To access medicinal marijuana in Arkansas, you must be over the age of 18, and have certification of a qualifying condition from a physician. Patients under the age of 18 must have parental consent. In addition, members of the Arkansas National Guard and US Military cannot qualify for medicinal marijuana.
Qualifying medical conditions include cancer, Crohn's disease, fibromyalgia, multiple sclerosis and Tourette's syndrome. Medicinal marijuana can also be recommended for severe symptoms including nausea, seizures, chronic pain, muscle spasms and cachexia.
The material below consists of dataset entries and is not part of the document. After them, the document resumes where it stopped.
-- ==== Sys2Proof/Proofs/Scope.lean ====
section
/-! The open parameters of `00_scope.md` R7 along a step, and the invariant in the state after reset. -/

namespace Sys2Proof.Machine

section Accepting

variable (blk : Block) (tile : Tile) (s : State)

@[simp] theorem accepting_maxInflight : (accepting blk tile s).maxInflight = s.maxInflight := rfl
@[simp] theorem accepting_latencies : (accepting blk tile s).latencies = s.latencies := rfl
@[simp] theorem accepting_addrBits : (accepting blk tile s).addrBits = s.addrBits := rfl

end Accepting

/-- Settles O40: the start of a call writes only the host's side, a reset edge and a clock edge keep each parameter, and so
does the acceptance that comes before a clock edge when a block is on offer. -/
theorem parametersNeverChange : Obligations.ParametersNeverChange := by
  intro s t h
  obtain ⟨hs, hstart⟩ | ⟨-, -, rfl⟩ | ⟨-, -, -, rfl⟩ | ⟨b, -, -, -, rfl⟩ := step_cases h
  case inl =>
    obtain ⟨c, rest, -, -, -, -, rfl⟩ := startCall_cases hs hstart
    exact ⟨rfl, rfl, rfl⟩
  case inr.inl => simp
  case inr.inr.inl => simp
  case inr.inr.inr => cases s.inReady <;> simp

/-- `MAX_INFLIGHT` of the state after reset is an integer of at least 1 (`00_scope.md` R7). -/
theorem reset_maxInflight_pos : 1 ≤ State.reset.maxInflight := Nat.le_add_left 1 Config.maxInflightLess1

/-- `ADDR_BITS` of the state after reset is an integer of at least 1 (`00_scope.md` R7). -/
theorem reset_addrBits_pos : 1 ≤ State.reset.addrBits := Nat.le_add_left 1 Config.addrBitsLess1

/-- An empty `Q` is good, whatever the capacity and the cycle. -/
theorem queueOk_of_nil {s : State} (h : s.queue = []) : s.queueOk := by simp [State.queueOk, h]

/-- A host memory that lists no byte is good. -/
theorem memOk_of_nil {s : State} (h : s.mem = []) : s.memOk := by simp [State.memOk, h, Memory.wf]

/-- With no call in progress nothing is asked of the driver. -/
theorem driverOk_of_idle {s : State} (h : s.driver = none) : s.driverOk := by simp [State.driverOk, h]

/-- Settles O47: both numeric parameters are at least 1, and `Q`, host memory and the driver are empty after reset. -/
theorem resetSatisfiesInvariant : Obligations.ResetSatisfiesInvariant :=
  ⟨reset_maxInflight_pos, reset_addrBits_pos, queueOk_of_nil rfl, memOk_of_nil rfl, driverOk_of_idle rfl⟩

end Sys2Proof.Machine
end

section
/-! The bit cursor and the round trip of the decoder: `unpack` reads each of the 128 bits of a block exactly once
(`10_state.md` R25, `30_encoding.md` R77), so that `encode` gives a decoded block back. -/

namespace Sys2Proof

open Sys2Proof.Machine

/-- Where the cursor of `unpack` ends: behind the mode bits and the widths of every section of the block. -/
theorem unpack_cursor (m blk : Nat) :
    (unpack m blk).2 =
      m + 1 + (modeDesc m).partitionBits + (modeDesc m).rotationBits + (modeDesc m).indexSelectionBits +
        (colorWidths (modeDesc m)).sum + (colorWidths (modeDesc m)).sum + (colorWidths (modeDesc m)).sum +
        (alphaWidths (modeDesc m)).sum + (pBitWidths (modeDesc m)).sum +
        (primaryWidths (modeDesc m) (unpack m blk).1.part).sum + (secondaryWidths (modeDesc m)).sum := by
  rw [unpack_eq]

/-- The partition field that `unpack` reads is below the range of its width. -/
theorem unpack_part_lt (m blk : Nat) : (unpack m blk).1.part < 2 ^ (modeDesc m).partitionBits := by
  rw [unpack_eq]
  exact Nat.mod_lt _ (Nat.two_pow_pos _)

/-- In each of the modes 0 to 7 the cursor ends at 128 (`30_encoding.md` R77). -/
theorem unpack_cursor_eq (m blk : Nat) (hm : m < 8) : (unpack m blk).2 = 128 := by
  have hpart := unpack_part_lt m blk
  rw [unpack_cursor]
  match m, hm with
  | 0, _ => rw [primaryWidths_sum.1 _ hpart]; rfl
  | 1, _ => rw [(primaryWidths_sum.2 _ hpart).1]; rfl
  | 2, _ => rw [(primaryWidths_sum.2 _ hpart).2.1]; rfl
  | 3, _ => rw [(primaryWidths_sum.2 _ hpart).2.2.1]; rfl
  | 4, _ => rw [(indexWidths_sum _).1]; rfl
  | 5, _ => rw [(indexWidths_sum _).2.1]; rfl
  | 6, _ => rw [(indexWidths_sum _).2.2.1]; rfl
  | 7, _ => rw [(primaryWidths_sum.2 _ hpart).2.2.2]; rfl

/-- Settles O5: the widths of the sections of each mode sum to 128, whatever the partition that the block names. -/
theorem cursorEndsAt128 : Obligations.CursorEndsAt128 := fun m hm blk => unpack_cursor_eq m blk.toNat hm

/-- The field values `f` have the widths of descriptor `D`, and a field that `D` does not have is 0 or `[]`
(`30_encoding.md` R63–R67). -/
structure FitsDesc (D : ModeDesc) (f : Fields) : Prop where
  part : f.part < 2 ^ D.partitionBits
  rot : f.rot < 2 ^ D.rotationBits
  isel : f.isel < 2 ^ D.indexSelectionBits
  r : ∀ v ∈ f.r, v < 2 ^ D.colorBits
  g : ∀ v ∈ f.g, v < 2 ^ D.colorBits
  b : ∀ v ∈ f.b, v < 2 ^ D.colorBits
  a : ∀ v ∈ f.a, v < 2 ^ D.alphaBits
  a_nil : D.alphaBits = 0 → f.a = []
  pbits : ∀ v ∈ f.pbits, v < 2 ^ 1
  pbits_nil : D.pBitCount = 0 → f.pbits = []
  idx1 : ∀ v ∈ f.idx1, v < 2 ^ D.colorIndexBits
  idx2 : ∀ v ∈ f.idx2, v < 2 ^ D.alphaIndexBits
  idx2_nil : D.alphaIndexBits = 0 → f.idx2 = []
Medicinal marijuana patients can purchase up to 2.5 grams of marijuana every 14 days. Patients are able to assign a caregiver to purchase on their behalf, but home cultivation is not permitted. All marijuana products are to be consumed within private property, away from the public eye.
Arkansas laws allow for reciprocity between states. To qualify, patients must have valid registration in another state, and fill out a visiting patient form accompanied by proof of address.
Is CBD legal in Arkansas?
In 2018, the US federal government passed the Farm Bill – a bill which legalised hemp derived cannabidiol (CBD) products which contained less than 0.3% tetrahydrocannabinol (THC) content. THC is the psychoactive compound in cannabis and keeping the percentage under 0.3% means CBD products won't get you high. In 2019, Arkansas updated their legal definition of marijuana to suit the federal bill.
So why use them at all? Well, there have been promising early studies of how CBD can help with a range of ailments including inflammation, anxiety, epilepsy, arthritis pain and can even help you quit drinking and smoking.
CBD can be consumed in a wide variety of ways, too, including ingestible oil, edibles, topical creams and vapour. There are even cafes and bars in the UK which specialise in CBD products. In California, some dispensaries carry CBD-infused beer and there are a number of beverage companies investing in CBD research.
The positive results from using CBD products have led to a number of high-profile sports professionals getting behind various companies, including skaters Tony Hawk and Matt Miller, NBA star Jay Williams and UFC fighter Liz Carmouche. Boxing legend Mike Tyson has even opened up his own cannabis resort in California.
In 2018, the Food and Drug Administration approved its first CBD product Epidolex whcih is used to treat epilepsy. This suggests there is a great potential for CBD products to become the norm, and with more research, this natural remedy could become the next miracle cure.